The music video premiered on April 22, 2022, a day before Robredo's birthday and was directed by Treb Monteras. Several number of women ranging from actresses, vloggers, activists, models and singers appeared in the video, including Gabby Padilla, Yana Kalaw, Levina Alabanza, Leanne & Naara, Natasha Kintanar, Janina Gacosta, Robredo's daughters Aika and Tricia Robredo, Wynona Galvez, Gretchen Laurel, Zsaris, Saab Magalona, Jennycha Victorio, Janina Vela, Chai Fonacier, Mia Reyes, Ayn Bernos, Madelene de Borja, Gelyn Rosillo, Tippy Dos Santos, Cha Roque, Ma Line Nalangan, Ymi Sy, May Alabanza, Mela Habijan, Kelsey Hadjirul, Ceej Tantengco, Pangilinan's niece Hannah Pangilinan, Mitzi Sumilang, Alex Castro, Ana Patricia "Patreng" Non, Save San Roque Alliance and Bing Domantay. This music video was made possible through the efforts of Film Workers for Leni, FlipMusic Records, and all volunteers and supporters of Leni Robredo.

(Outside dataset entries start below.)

-- ==== Sys2Proof/Tests/Slice0.lean ====
section
/-!
SUPPORT. Tests of one step or one word each, their expected values from the worked examples of the spec's rules, and for
every statement with hypotheses a witness that its hypotheses can hold together.
-/

namespace Sys2Proof.Tests

open Sys2Proof.Machine Sys2Proof.Claims

/-! ### Helpers -/

/-- The state after the answer, if it is a next state. -/
def after (s : State) (o : Host.Outcome State Fault Refusal) : State :=
  match o with
  | .next t => t
  | .fault _ => s
  | .refused _ => s

/-- The state after one invocation with the dispatch word `w`. -/
def afterWord (s : State) (w : Nat) : State := after s (step (s.withFetchWord 32 w))

/-- A session of variant `v` with its default parameters, `n` banks of ROM-low and ROM-high data and a few bytes of ROM. -/
def session (v : Variant) (n : Nat) : State :=
  { State.reset with
    cfg := { Cfg.defaultFor v with bankCount := n, hasH := true }
    capCnt := initialCapCnt (Cfg.defaultFor v)
    rom :=
      [(romIndex 0 .l 0x10, 0x3C), (romIndex 0 .l 0x20, 0x11), (romIndex 0 .l 0x234, 0x12), (romIndex 0 .l 0x1F34, 0x13),
        (romIndex 0 .h 0x123, 0x14), (romIndex 1 .l 0, 0x15), (romIndex 1 .l 0x100, 0x16), (romIndex 1 .h 0x10, 0x17),
        (romIndex 1 .l 0x1E20, 0x18)] }

/-- The session with another active bank. -/
def inBank (b : Byte) (s : State) : State := { s with reg := { s.reg with bank := b } }

/-- The session with the RAM exported. -/
def exported (s : State) : State := { s with reg := { s.reg with ramexp := true } }

/-- The environment of one stimulus line. -/
def lineEnv (x : StimulusLine) : Env := envOf (stimulusSample x) x.rst x.btn

/-- The session with one line as its next input. -/
def presented (s : State) (x : StimulusLine) : State := { s with inputs := [stimulusInput x] }

/-- `R ROML $0010`. -/
def readLine : StimulusLine := { dir := .r, window := .roml, addr := 0x10 }

/-- `W IO1 $02 #$07`. -/
def writeLine : StimulusLine := { dir := .w 0x07, window := .io1, addr := 0x02 }

/-- `V ROMH $0123`. -/
def videoLine : StimulusLine := { dir := .v, window := .romh, addr := 0x123 }

/-! ### Decoding: the words of the examples of 30_encoding to 46_video_window -/

/-- R170, R171. -/
theorem test_decode_fixed : decode 0x000C2000 = .fxRomlR 0 ∧ decode 0x000C5FFF = .fxRomhR 0x1FFF := by decide

/-- R172, R173. -/
theorem test_decode_magicdesk : decode 0x100C2010 = .mdRomlR 0x10 ∧ decode 0x14148000 = .mdIo1W 0 0x41 := by decide

/-- R174 to R176. -/
theorem test_decode_c64gs :
    decode 0x200C2000 = .gsRomlR 0 ∧ decode 0x2FF48005 = .gsIo1W 5 0xFF ∧ decode 0x200C8000 = .gsIo1R 0 := by decide

/-- R177 to R179. -/
theorem test_decode_ocean :
    decode 0x300C2100 = .ocRomlR 0x100 ∧ decode 0x300C4100 = .ocRomhR 0x100 ∧
      decode 0x38548000 = .ocIo1W 0 0x85 := by decide

/-- R180 to R182. -/
theorem test_decode_comal80 :
    decode 0x400C2000 = .coRomlR 0 ∧ decode 0x400C4000 = .coRomhR 0 ∧ decode 0x48248000 = .coIo1W 0 0x82 := by decide

/-- R183, R184. -/
theorem test_decode_hucky : decode 0x500C2000 = .huRomlR 0 ∧ decode 0x50348000 = .huIo1W 0 0x03 := by decide

/-- R185, R186. -/
theorem test_decode_prophet : decode 0x600C2000 = .prRomlR 0 ∧ decode 0x60750000 = .prIo2W 0 0x07 := by decide

/-- R187 to R190. -/
theorem test_decode_simons :
    decode 0x700C2000 = .sbRomlR 0 ∧ decode 0x700C4000 = .sbRomhR 0 ∧ decode 0x70048000 = .sbIo1W 0 0 ∧
    decode 0x700C8000 = .sbIo1R 0 := by decide

/-- R191, R192. -/
theorem test_decode_dinamic : decode 0x800C2000 = .diRomlR 0 ∧ decode 0x800C800A = .diIo1R 0x0A := by decide

/-- R193 to R195. -/
theorem test_decode_epyx :
    decode 0x900C2020 = .epRomlR 0x20 ∧ decode 0x900C8000 = .epIo1R 0 ∧ decode 0x900D0034 = .epIo2R 0x34 := by decide

/-- R196, R197. -/
theorem test_decode_zaxxon : decode 0xC00C3234 = .zxRomlR 0x1234 ∧ decode 0xC00C4010 = .zxRomhR 0x10 := by decide

/-- R220 to R227. -/
theorem test_decode_easyflash :
    decode 0xA00C2000 = .efRomlR 0 ∧ decode 0xA00C5FFF = .efRomhR 0x1FFF ∧
      decode 0xA0148000 = .efIo1WBank 0 1 ∧
    decode 0xA0748002 = .efIo1WCtrl 2 7 ∧ decode 0xA00D0010 = .efIo2R 0x10 ∧
    decode 0xA5A50010 = .efIo2W 0x10 0x5A ∧ decode 0xAAA42555 = .efRomlW 0x555 0xAA ∧
    decode 0xAAA44555 = .efRomhW 0x555 0xAA := by decide

/-- R250 to R252. -/
theorem test_decode_gmod2 :
    decode 0xB00C2000 = .gmRomlR 0 ∧ decode 0xB0548000 = .gmIo1W 0 5 ∧ decode 0xB00C8000 = .gmIo1R 0 := by decide

/-- R286 to R289. -/
theorem test_decode_freezeframe :
    decode 0xD00C2000 = .ffRomlR 0 ∧ decode 0xD00C4000 = .ffRomhR 0 ∧ decode 0xD00C8000 = .ffIo1R 0 ∧
    decode 0xD00D0000 = .ffIo2R 0 := by decide

/-- R290 to R296. -/
theorem test_decode_actionreplay :
    decode 0xE00C2100 = .arRomlR 0x100 ∧ decode 0xE7742100 = .arRomlW 0x100 0x77 ∧
    decode 0xE00C4100 = .arRomhR 0x100 ∧ decode 0xE7744100 = .arRomhW 0x100 0x77 ∧
    decode 0xE0848000 = .arIo1W 0 8 ∧ decode 0xE00D0010 = .arIo2R 0x10 ∧
      decode 0xE9950010 = .arIo2W 0x10 0x99 := by decide

/-- R297 to R301. -/
theorem test_decode_supersnapshot5 :
    decode 0xF00C2100 = .ssRomlR 0x100 ∧ decode 0xF7742100 = .ssRomlW 0x100 0x77 ∧
    decode 0xF00C4100 = .ssRomhR 0x100 ∧ decode 0xF0048000 = .ssIo1W 0 0 ∧
      decode 0xF00C8020 = .ssIo1R 0x20 := by decide

/-- R360 to R362. -/
theorem test_decode_video :
    decode 0x000E4123 = .vidRomhR 0x123 ∧ decode 0x51264000 = .vidIgnW ∧ decode 0x300E2123 = .vidIgnNr := by decide

/-- R147: `R - $0123`; 30_encoding R108: a direction and a window the variant does not serve. -/
theorem test_decode_ign : decode 0x000C0123 = .ign ∧ decode 0x00042000 = .ign ∧ decode 0x300D0000 = .ign := by decide

/-- 30_encoding R105: several flags set, ROM-high is served first. -/
theorem test_decode_romh_first : decode 0x000C6000 = .fxRomhR 0 ∧ decode 0x700CE000 = .sbRomhR 0 := by decide

/-- The encoder writes the words of the examples. -/
theorem test_encode :
    encode (.fxRomhR 0x1FFF) = 0x000C5FFF ∧ encode (.mdIo1W 0 0x41) = 0x14148000 ∧
    encode (.prIo2W 0 7) = 0x60750000 ∧ encode (.efIo1WCtrl 2 7) = 0xA0748002 ∧
    encode (.efRomhW 0x555 0xAA) = 0xAAA44555 ∧ encode (.arIo2W 0x10 0x99) = 0xE9950010 ∧
    encode (.vidRomhR 0x123) = 0x000E4123 := by decide

theorem test_decodeTableWord : decodeTableWord 32 0xA0748002 = some (.efIo1WCtrl 2 7) := by decide

/-- 30_encoding R115. -/
theorem test_stimulus_word :
    stimulusWord .magicdesk { dir := .w 0x41, window := .io1, addr := 0 } = 0x14148000 := by decide

/-- 30_encoding R105. -/
theorem test_win_order :
    (wordSample 0x000CE000).win = .romh ∧ (wordSample 0x000DA000).win = .roml ∧
    (wordSample 0x000D8000).win = .io1 ∧ (wordSample 0x000D0000).win = .io2 := by decide

/-- The one check of WellFormed.lean refuses each of its two ill-formed terms. -/
theorem test_wellFormed_refuses :
    (Instr.efIo1WBank 0x02 7).wellFormed = false ∧ (Instr.efIo1WCtrl 0xFD 7).wellFormed = false := by decide

theorem test_wellFormed_admits :
    (Instr.efIo1WBank 0xFD 7).wellFormed = true ∧ (Instr.efIo1WCtrl 0x02 7).wellFormed = true := by decide

/-! ### Flags and operands -/

/-- 30_encoding R112, the 16 entries. -/
theorem test_efMode :
    (List.range 16).map (fun i => efMode (BitVec.ofNat 4 i)) =
      [modeOff, modeOff, modeM8k, modeM8k, modeOff, modeUltimax, modeM8k, modeM16k, modeUltimax, modeUltimax, modeM16k,
        modeM16k, modeOff, modeUltimax, modeM8k, modeM16k] := by decide

/-- 30_encoding R110: the pair (MAP_G, MAP_X). -/
theorem test_modeBits : [modeOff, modeM8k, modeUltimax, modeM16k].map modeBits = [0, 1, 2, 3] := by decide

/-- 10_state R21. -/
theorem test_polarityFixup :
    polarityFixup .ocean 64 modeM16k = modeM8k ∧ polarityFixup .ocean 63 modeM16k = modeM16k := by decide

/-- 10_state R12: x[0] is BANK, x[3] is CARTEN, zero-extended. -/
theorem test_readX : readX 0 (inBank 5 (session .ocean 16)) = 5 ∧ readX 3 State.reset = 1 := by decide

/-- 20_memory R72: the low byte moves up by five, the high bits down. -/
theorem test_linearToCacheOrder : linearToCacheOrder 0x0001 = 0x0020 ∧ linearToCacheOrder 0x1F00 = 0x001F := by decide

/-- 60_exceptions R371. -/
theorem test_loadErrorCode : loadErrorCode .badSignature = 1 ∧ loadErrorCode .tooManyBanks = 6 := by decide

/-! ### One invocation of each operation: the examples of 41_simple_bank to 46_video_window -/

/-- A session without ROM-high data. -/
def lowOnly (s : State) : State := { s with cfg := { s.cfg with hasH := false } }

/-- EPYX, with its default countdown of 512. -/
def epyx : State := session .epyx 1

/-- ZAXXON, handed over with a full ROM-low mask, which it does not use (R196). -/
def zaxxon : State := { session .zaxxon 2 with cfg := { (session .zaxxon 2).cfg with offMaskL := 0x1FFF } }

/-- An AtomicPower that shows its RAM in ROM-high. -/
def atomic : State :=
  { session .actionreplay 4 with
    cfg := { (session .actionreplay 4).cfg with arAtomic := true }
    reg := ⟨0, 0x22, true, true⟩ }

/-- A session whose image does not fit in cache. -/
def uncached : State :=
  { session .magicdesk 16 with cfg := { (session .magicdesk 16).cfg with fitsInCache := false } }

As of October 2022, the music video has more than two million views on YouTube.

Live performances and other versions

Rallies 
On March 20, 2022, del Rosario and Pangilinan performed at F. Ortigas Jr. Road (Emerald Avenue) in Pasig City for the grand rally, dubbed as "PasigLaban". 
On April 5, 2023, del Rosario and Pangilinan performed at Rizal Capitol Grounds in Antipolo, Rizal for People's Rally.
On April 23, 2022, del Rosario and Pangilinan, together with Bukas Palad Music Ministry performed their hit new version at Pasay City for the celebration of Robredo's 57th birthday, dubbed as "Araw Na10 'To! H2H Day at People's Rally para sa Kaarawan ni VP Leni Robredo" which was attended by more than 400,000 people. 
On May 7, 2022, del Rosario performed at Ayala Avenue in Makati City with Filipino comedian and It's Showtime host Vice Ganda during the Angat Buhay Pilipino Miting De Avance. It also performed by Baay, Linao, Burdeos, Lumanlan and Ramos for their new rock version, a day after release.

Rock version 
On May 7, 2022, FlipMusic Records released a rock version of its popular campaign song performed by Maysh Baay of Moonstar88, Jomal Linao and Allan Burdeos of Kamikazee, Ariel Lumanlan of Chelsea Alley/Arcadia, and Carissa Ramos of Catfight.

Stages 
On June 6, 2022, del Rosario and Pangilinan, together with Matthew Chang performed their extended version at The 70's Bistro.
On September 30, 2022, del Rosario performed her acoustic version of extended version at Stage Session.
On November 11, 2022, del Rosario and Pangilinan performed at Arlington Memorial Chapels using their extended version.

Extended version 

On May 10, 2022, del Rosario posted on Twitter the new additional verses and snippets for "Rosas", which was eventually called the "extended version", after partial, unofficial results showed Robredo's opponent, Bongbong Marcos leading by a wide margin. The words were inspired by Robredo's speech, where she expressed gratitude to supporters, assured volunteers that their efforts have not been in vain, and called them on to continue the fight beyond the elections.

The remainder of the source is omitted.